Scenario: You are tasked with cleansing a dataset containing customer information. How would you handle missing values in the "Age" column?
- Flag missing values for further investigation
- Impute missing values based on other demographic information
- Remove rows with missing age values
- Replace missing values with the mean or median age
When handling missing values in the "Age" column, one approach is to impute the missing values based on other demographic information such as gender, location, or income. This method utilizes existing data patterns to estimate the missing values more accurately. Replacing missing values with the mean or median can skew the distribution, while removing rows may result in significant data loss. Flagging missing values for further investigation allows for manual review or additional data collection if necessary.
What is the difference between symmetric and asymmetric encryption?
- Asymmetric encryption is not suitable for secure communication
- Both use the same key for encryption and decryption
- Symmetric encryption is faster than asymmetric encryption
- Symmetric uses different keys for encryption and decryption, while asymmetric uses the same key for both
The main difference between symmetric and asymmetric encryption lies in the use of keys. Symmetric encryption employs the same key for both encryption and decryption, making it faster and more efficient for large volumes of data. On the other hand, asymmetric encryption uses a pair of keys: a public key for encryption and a private key for decryption, offering better security but slower performance.
While a logical data model focuses on what data is stored and how it relates to other data, a physical data model deals with ________.
- Business requirements
- Data modeling techniques
- Data normalization techniques
- How data is stored and accessed
A physical data model addresses the implementation details of how data is stored, accessed, and managed in a database system, whereas a logical data model concentrates on the logical structure and relationships of data.
How does data timeliness contribute to data quality?
- It ensures that data is up-to-date at all times
- It focuses on the consistency of data across different sources
- It prioritizes data availability over accuracy
- It validates the accuracy of data through statistical methods
Data timeliness is crucial for maintaining high data quality as it ensures that the information being used is current and relevant. Timely data allows organizations to make informed decisions based on the most recent information available, improving the effectiveness of business operations and strategic planning. It reduces the risk of using outdated data that may lead to errors or inaccuracies in analysis and decision-making processes.
What is the primary abstraction in Apache Spark for working with distributed data collections?
- Data Arrays
- DataFrames
- Linked Lists
- Resilient Distributed Dataset (RDD)
DataFrames are the primary abstraction in Apache Spark for working with distributed data collections. They provide a higher-level API for manipulating structured data and offer optimizations for efficient distributed processing.
Which of the following is a key consideration when designing data transformation pipelines for real-time processing?
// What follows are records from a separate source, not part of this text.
-- ==== Sys2Proof/Tests/Slice0.lean ====
section
/-! SUPPORT. The model's own tests: the worked examples of spec/, one small step for each command, the smoke test of
WellFormed, and for every statement with hypotheses a witness that meets them. Expected results are the spec's. -/

namespace Sys2Proof.Tests
open Sys2Proof.Machine

/-! ### States to test on -/

/-- Argument registers holding these bytes, zeros after them. -/
def bytes (l : List Nat) : Vector Byte 12 := Vector.ofFn fun i => BitVec.ofNat 8 (l.getD i.val 0)

def portAt (mode : PortMode) (a : Address) : Port := { mode := mode, address := a, captured := [], sdo := .highZ }

/-- A part in READY with CFGEN active, a write transaction at COMMAND and these arguments. -/
def ready (l : List Nat) : State :=
  { State.reset with
    device := .ready, startup := none, cfgen := true, port := portAt .write 0x02#6, args := bytes l }

/-- The state after a command; the state itself were the command not to go on. -/
def after (c : Instr) (s : State) : State :=
  match exec c s with
  | .next t => t
  | _ => s

def halted (l : List Nat) : State := { ready l with device := .halted }
def powerdown (l : List Nat) : State := { ready l with device := .powerdown }

/-- A part whose port has a transaction of this mode at this address. -/
def portState (mode : PortMode) (a : Address) : State := { ready [] with port := portAt mode a }

/-- The operand buffer after these pairs. -/
def buffer (pairs : List Byte) : OperandBuffer := pairs.foldl (fun o p => writeOperand p o) OperandBuffer.cleared

def active : Record := { Record.unused with state := .active }

/-- Totalisers 0 and 1 ACTIVE. -/
def withTotals (s : State) : State :=
  { s with totals := ((s.totals.set 0 ⟨active, false, false, false⟩).set 1 ⟨active, false, false, false⟩) }

def addLeg (n : Int) : Leg :=
  { target := 0, op := .add, source := .immediate { value := n, scale := 0 }, multiplier := none, guard := none }

def item (seq : Word) (body : Body) : QueueItem := { seq := seq, active := false, draft := { tag := 7, body := body } }

/-- A part with one item waiting in its queue. -/
def queued (body : Body) : State :=
  { withTotals (ready []) with queue := { items := [item 1 body], nextSeq := some 2, spaceWanted := false } }

def withDraftBody (l : List Nat) (body : Body) : State := { ready l with draft := some { tag := 9, body := body } }

/-- An enabled channel on totaliser 1, one unit a pulse, threshold 2. -/
def nozzle : ChannelConfig :=
  { ChannelConfig.formatted with enabled := true, target := 1, quantum := { value := 1, scale := 0 }, threshold := 2 }

/-- Channel 0 with this runtime record. -/
def channelState (l : List Nat) (r : ChannelRun) : State :=
  setChannel 0 { config := nozzle, run := r } (withTotals (ready l))

def counting (n : Nat) : ChannelRun := { ChannelRun.fresh true with state := .counting, gateOpen := true, unfolded := n }

/-- A part with a fold request pending on channel 0. -/
def requested : State := channelState [] { counting 3 with request := true }

/-- The commit of the item in flight put at its last step. -/
def retiring (s : State) : State := { s with commit := s.commit.map fun c => { c with stage := .retire } }

/-- A flight of this item that changes nothing but the journal. -/
def flight (i : FlightItem) (s : State) : State :=
  retiring (beginFlight i (s.prepare (s.blankEntry .posting)) s)

/-- Start-up at these writes. -/
def writing (settle : List NvWrite) (retried : Bool) : State :=
  { State.reset with startup := some (.writing
    { settle := settle, retried := retried, control := ControlBlock.formatted, copy := .a,
      settled := ControlBlock.formatted, settledCopy := .a, action := .clean }) }

/-! ### The smoke test of WellFormed -/

theorem test_wellFormed_unknownCommand : (Instr.unknownCommand 0x01#8).wellFormed = false ∧
    (Instr.unknownCommand 0x0C#8).wellFormed = true := by decide
theorem test_no_word_spells_a_command : decodeTableWord 8 0x01 = none := by decide

/-! ### Worked examples of Chapter 1 -/

theorem test_align_negative_half :
    [Rounding.halfUp, .halfEven, .truncate].map (fun m => Dec.align m ⟨-125, 3⟩ 2) = [-13, -12, -12] := by decide
theorem test_align_gains_a_digit :
    [Rounding.halfUp, .halfEven, .truncate].map (fun m => Dec.align m ⟨999995, 3⟩ 2) = [100000, 100000, 99999] := by
  decide
theorem test_exact_product : Dec.mul ⟨-12347, 3⟩ ⟨1659, 3⟩ = ⟨-20483673, 6⟩ := by decide
theorem test_carry_sequence :
    (carryCombine 37000000 (carryFraction 8125 4 0), carryWhole 2000000002 9 0, carryFraction 2000000002 9 0,
      carryCombine 18250000 (carryFraction 8175 4 0)) = ((1, 18250000), 2, 0, (1, 0)) := by decide
theorem test_exact_alignment : (Dec.alignExact ⟨1250, 2⟩ 1, Dec.alignExact ⟨1255, 2⟩ 1) = (some 125, none) := by decide
theorem test_comparison : (Relation.lt.holds ⟨10000, 3⟩ ⟨100000000001, 10⟩, Relation.eq.holds ⟨10000, 3⟩ ⟨10, 0⟩) =
    (true, true) := by decide
theorem test_direction_before_alignment :
    applyChange { active with kind := .resettable, scale := 2 } (.delta ⟨-4, 3⟩) = .error .direction := by decide
theorem test_wrap_to_zero :
    bounded { active with kind := .monotonic, policy := .wrap } (1000000000000000000, 5) =
      .ok { value := 0, residue := 5, mark := .wrapped, clamp := .none } := by decide
theorem test_saturate_drops_residue :
    bounded { active with kind := .monotonic, policy := .saturate, upper := some 50 } (51, 7) =
      .ok { value := 50, residue := 0, mark := .saturated, clamp := .upper } := by decide

/-! ### One step of each command -/

theorem test_transactionStart_falls :
    (after (.transactionStart none) (portState .none 0)).port.sdo = .shifting 0x00#8 := by decide
theorem test_transactionStart_read :
    (after (.transactionStart (some 0x80#8)) (portState .first 0)).port.sdo = .shifting 0x4E#8 := by decide
theorem test_registerWrite_command :
    (after (.registerWrite 0x05#8) (withDraftBody [] .switch)).draft = none := by decide
theorem test_registerWrite_argument :
    (after (.registerWrite 0x5A#8) (portState .write 0x0F#6)).args[11] = 0x5A#8 := by decide
theorem test_registerWrite_readOnly :
    (after (.registerWrite 0x5A#8) (portState .write 0x3F#6)).port.address = 0x00#6 := by decide
theorem test_multiByteReadCapture :
    (after (.multiByteReadCapture 0x18#6)
      { portState .read 0x17#6 with constants := { (ready []).constants with epoch := 0x1234#16 } }).port.captured =
      [(0x18#6, 0x34#8), (0x19#6, 0x12#8)] := by decide
theorem test_multiByteReadCapture_moves_on :
    (after (.multiByteReadCapture 0x01#6) (portState .read 0x00#6)).port.sdo = .shifting 0x01#8 := by decide
theorem test_operand_example :
    (buffer [0x40#8, 0x12#8]).coefficient = 1240 := by decide
theorem test_operand_bad_digit :
    (after (.operand 0x1A#8) (portState .write 0x10#6)).operand.badDigit = true := by decide
theorem test_readout_goes_round :
    (after .readout
      { portState .read 0x11#6 with readout := { bytes := [1#8, 2#8, 3#8], kind := 1, pointer := 3 } }).readout.left =
      2 := by decide
theorem test_events_clear :
    (after (.events 0x01#8) { portState .write 0x1A#6 with events := 0x403#11 }).events = 0x402#11 := by decide
theorem test_eventEnable_high :
    (after (.eventEnable 0xFF#8) (portState .write 0x1D#6)).enables = 0x700#11 := by decide
theorem test_open_protected :
    (after .openDraft { ready [1] with cfgen := false }).result = .protected_ := by decide
theorem test_open_posting_example :
    (after .openDraft (ready [0, 3, 2, 8, 0, 0])).draft = some { tag := 515, body := .posting 8 .skip [] } := by
  decide
theorem test_leg_example :
    (after .leg { withDraftBody [8, 0, 0, 0, 0, 2, 255, 255] (.posting 8 .skip []) with
      operand := buffer [0x40#8, 0x12#8] }).draft.map Draft.legs =
      some [{ target := 8, op := .add, source := .immediate ⟨1240, 2⟩, multiplier := none, guard := none }] := by
  decide
theorem test_leg_clear_with_constant :
    (after .leg (withDraftBody [9, 3, 1, 9, 0, 0, 255, 255] (.posting 8 .skip []))).result = .badArgument := by decide
theorem test_field_scale :
    (after .field (withDraftBody [1, 6] (.configureTotaliser 3 TotFields.empty))).draft.map Draft.body =
      some (.configureTotaliser 3 { TotFields.empty with scale := some 6 }) := by decide
theorem test_field_selection_empty :
    (after .field (withDraftBody [15] (.checkpoint 1))).result = .badArgument := by decide
theorem test_submit_numbers :
    (after .submit { withDraftBody [] .switch with
      queue := { items := [], nextSeq := some 0xFFFFFFFF#32, spaceWanted := false } }).queue.nextSeq = none := by
  decide
theorem test_submit_empty_posting : (after .submit (withDraftBody [] (.posting 0 .skip []))).result = .emptyDraft := by
  decide
theorem test_discard : (after .discard (withDraftBody [] .switch)).draft = none := by decide
theorem test_cancel_active :
    (after .cancel { queued .switch with
      args := bytes [1], queue := { items := [{ item 1 .switch with active := true }], nextSeq := some 2,
                                    spaceWanted := false } }).result = .tooLate := by decide
theorem test_writePending :
    (after .writePending { ready [31, 1, 1, 10] with operand := buffer [0x07#8] }).constants.pending[31] =
      some ⟨-7, 10⟩ := by decide
theorem test_ackStatus :
    (after .ackStatus { ready [63] with totals := (ready []).totals.set 63 ⟨active, true, true, true⟩ }).totals[63] =
      ⟨active, false, false, false⟩ := by decide
theorem test_pop_empty : (after .pop (ready [])).result = .wrongState := by decide
theorem test_pop_ends_held :
    (after .pop { ready [] with
      journal := { counter := 32, head := 1, entries := List.replicate 31 (JournalEntry.damagedAt 1) }
      engine := { (ready []).engine with state := .held } }).engine.state = .idle := by decide
theorem test_pin_empty_slot : (after .pin (ready [3])).result = .wrongState := by decide
theorem test_unpin_bad_slot : (after .unpin (ready [4])).result = .badArgument := by decide
theorem test_softReset : (after .softReset (ready [])).device = .starting := by decide
theorem test_gateOpen : (after .gateOpen (channelState [0] (ChannelRun.fresh true))).channels[0].run.state = .counting := by
  decide
theorem test_gateClose_drains :
    let t := after .gateClose (channelState [0] (counting 1))
    t.channels[0].run.state = .draining ∧ t.channels[0].run.request = true := by decide
theorem test_gateClose_closes :
    (after .gateClose (channelState [0] (counting 0))).latched .channelClosed = true := by decide
theorem test_foldNow_nothing : (after .foldNow (channelState [0] (counting 0))).result = .nothingToFold := by decide
theorem test_clearFault_recounts :
    (after .clearFault (channelState [0] { counting 2 with state := .faulted })).channels[0].run.request = true := by
  decide
theorem test_ackStray : (after .ackStray (channelState [0] { counting 0 with stray := 9 })).channels[0].run.stray = 0 := by
  decide
theorem test_loadTotaliser_length : (after .loadTotaliser (ready [5])).readout.left = 45 := by decide
theorem test_loadConstant_bad : (after .loadConstant (ready [32])).result = .badArgument := by decide
theorem test_loadChannel_kind : (after .loadChannel (ready [7])).readout.kind = 3 := by decide
theorem test_loadQueueEntry : (after .loadQueueEntry (ready [0])).result = .notFound := by decide
theorem test_loadJournal : (after .loadJournal (ready [32])).result = .badArgument := by decide
theorem test_loadCheckpoint : (after .loadCheckpoint (ready [0])).result = .notFound := by decide
theorem test_loadDraft : (after .loadDraft (withDraftBody [] .switch)).readout.bytes = [3#8, 9#8, 0#8] := by decide
theorem test_loadStartupReport : (after .loadStartupReport (ready [])).readout.left = 20 := by decide
theorem test_unknownCommand : (after (.unknownCommand 0x2F#8) (ready [])).result = .unknownCommand := by decide
theorem test_edge_reaches_threshold :
    let t := after (.edge 0 true 1000) (channelState [] (counting 1))
    t.channels[0].run.unfolded = 2 ∧ t.channels[0].run.request = true := by decide
theorem test_edge_stray :
    (after (.edge 0 true 1000) (channelState [] (ChannelRun.fresh true))).channels[0].run.stray = 1 := by decide
theorem test_cfgenChange : (after (.cfgenChange false) (ready [])).linesRegister = 0 := by decide
theorem test_pfailAssertion : (after .pfailAssertion (ready [])).device = .powerdown := by decide
theorem test_pfailDeassertion :
    (after .pfailDeassertion { powerdown [] with pfail := true }).linesRegister = 1 := by decide
theorem test_resetLineAssertion : (after (.resetLineAssertion false) (ready [])).device = .starting := by decide
theorem test_resetLineRelease :
    (after (.resetLineRelease true true) { State.reset with resetPin := true }).startup = some .waiting := by decide
theorem test_powerLoss : (after (.powerLoss false) (ready [])).powered = false := by decide
theorem test_powerOn : (after (.powerOn false true) { ready [] with powered := false }).pfail = true := by decide
theorem test_startupWriteCompletion_ready :
    let t := after (.startupWriteCompletion true) State.reset
    t.device = .ready ∧ t.boot = 1 ∧ t.latched .ready = true := by decide
theorem test_startupWriteCompletion_second_failure :
    (after (.startupWriteCompletion false) (writing [] true)).device = .halted := by decide
theorem test_take_posting :
    let t := after .take (queued (.posting 0 .skip [addLeg 5]))
    t.engine.state = .persisting ∧ t.queue.items.map QueueItem.active = [true] := by decide
theorem test_take_fold : (after .take requested).channels[0].run.inFlight = some 3 := by decide
theorem test_commitReadBack :
    (after .commitReadBack (after .take (queued .switch))).commit.map Commit.stage = some .verify := by decide
theorem test_commitCompletion_posting :
    let t := after .commitCompletion (retiring (after .take (queued (.posting 0 .skip [addLeg 5]))))
    t.totals[0].data.value = 5 ∧ t.latched .completion = true := by decide
theorem test_commitCompletion_switch :
    (after .commitCompletion (retiring (after .take (queued .switch)))).constants.epoch = 1 := by decide
theorem test_attemptFailure :
    (after .attemptFailure (after .take (queued .switch))).commit.map Commit.second = some true := by decide
theorem test_commitTimeout_halts :
    (after .commitTimeout (after .attemptFailure (after .take (queued .switch)))).device = .halted := by decide
theorem test_transactionEnd : (after .transactionEnd (ready [])).port.mode = .none := by decide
- Batch processing and offline analytics
- Data governance and compliance
- Data visualization and reporting
- Scalability and latency control
When designing data transformation pipelines for real-time processing, scalability and latency control are key considerations to ensure the system can handle varying workloads efficiently and provide timely results.
An index seek operation is more efficient than a full table scan because it utilizes ________ to locate the desired rows quickly.
- Memory buffers
- Pointers
- Seek predicates
- Statistics
An index seek operation utilizes seek predicates to locate the desired rows quickly based on the index key values, resulting in efficient data retrieval compared to scanning the entire table.
What is the main purpose of Apache Hive in the Hadoop ecosystem?
- Data storage and retrieval
- Data visualization and reporting
- Data warehousing and querying
- Real-time stream processing
Apache Hive facilitates data warehousing and querying in the Hadoop ecosystem by providing a SQL-like interface for managing and querying large datasets stored in HDFS or other compatible file systems.
In a distributed database system, what are some common techniques for achieving data consistency?
- Lambda architecture, Event sourcing, Data lake architectures, Data warehousing
- MapReduce algorithms, Bloom filters, Key-value stores, Data sharding
- RAID configurations, Disk mirroring, Clustering, Replication lag
- Two-phase commit protocol, Quorum-based replication, Vector clocks, Version vectors
Achieving data consistency in a distributed database system requires employing various techniques. Some common approaches include the two-phase commit protocol, which ensures all nodes commit or abort a transaction together, maintaining consistency across distributed transactions. Quorum-based replication involves requiring a certain number of replicas to agree on an update before committing, enhancing fault tolerance and consistency. Vector clocks and version vectors track causality and concurrent updates, enabling conflict resolution and consistency maintenance in distributed environments. These techniques play a vital role in ensuring data integrity and coherence across distributed systems.
In a graph NoSQL database, relationships between data entities are represented using ________.
- Columns
- Documents
- Nodes
- Tables
In a graph NoSQL database, relationships between data entities are represented using nodes. Nodes represent entities, and relationships between them are established by connecting these nodes through edges. This graph-based structure enables efficient traversal and querying of interconnected data.